| Your objective |
Look through the data that follows and copy each line with the string "TestUnit".

| Dataset entries |
-- ==== Sys2Proof/Syntax.lean ====
section
/-!
DEFINITION. The instructions: one constructor per row of spec/opcode_table.json. The drover's
instructions carry the fields of their words (R68 to R76). The machine's other steps (events) carry what names the unit
that takes the step and what comes in from outside the module.
-/

namespace Sys2Proof

/-- A unit that R346 tests after an error. -/
inductive TestUnit where
  /-- A serai: bank row, cell, drover or porter. -/
  | serai (n : BitVec 12)
  /-- A way of a slice cache. -/
  | sliceWay (slice : BitVec 9) (way : BitVec 4)
  /-- A way of a die's remote cache. -/
  | remoteWay (die : BitVec 3) (way : Nat)
  /-- A lane of a link. -/
  | lane (link : BitVec 5) (lane : BitVec 4)
  /-- A row of DRAM, named by an address in it. -/
  | dramRow (pa : Nat)
  deriving DecidableEq, Repr

/-- Where an ECC error is found (R344, R345). -/
inductive EccSite where
  /-- A corrected single-bit error in a unit. -/
  | corrected (unit : TestUnit)
  /-- An uncorrectable error in the 64-bit word at a physical address. -/
  | word (pa : Nat) (unit : TestUnit)
  /-- An error in the tag array, at the 64-bit word of a physical address. -/
  | tag (pa : Nat) (unit : TestUnit)
  /-- An uncorrectable error in the control state of a serai. -/
  | control (n : BitVec 12)
  deriving DecidableEq, Repr

/-- A bound source of a serai whose token a binding moves (R161, R173). -/
inductive BindSrc where
  /-- The buffer of a reading porter. -/
  | porter (p : BitVec 3)
  /-- The FIFO of an output portal. -/
  | portal (page : BitVec 8) (n : BitVec 3)
  deriving DecidableEq, Repr

/-- What the steward firmware chooses when it loads an expedition image (R279, R358, R359): numbers and frames that the
spec leaves to the loader. -/
structure LoadPlan where
  /-- Expedition id. -/
  expid : BitVec 16
  /-- Slice of the group table, which fixes the start die (R279). -/
  slice : BitVec 9
  /-- Address bits [56:12] of the root table. -/
  ptroot : BitVec 45
  /-- Frame of every mapped 4 KiB page: virtual page number and physical frame number. -/
  frames : List (Nat × Nat)
  /-- Tables of levels 2 to 4: level, the bits of the virtual address above what the table maps (shifted right by 45, 30 and 21
  for levels 2, 3 and 4), physical address. -/
  tables : List (Nat × Nat × Nat)
  /-- Virtual address of the spill area. -/
  spill : Nat
  /-- Virtual address of the chrysalis area (R335). -/
  chrysalis : Nat
  /-- Physical address of the fault log. -/
  flog : Nat
  /-- Modules that carry part of the expedition. -/
  modules : List (BitVec 9)
  deriving DecidableEq, Repr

| Task response |
inductive TestUnit where
  | corrected (unit : TestUnit)
  | word (pa : Nat) (unit : TestUnit)
  | tag (pa : Nat) (unit : TestUnit)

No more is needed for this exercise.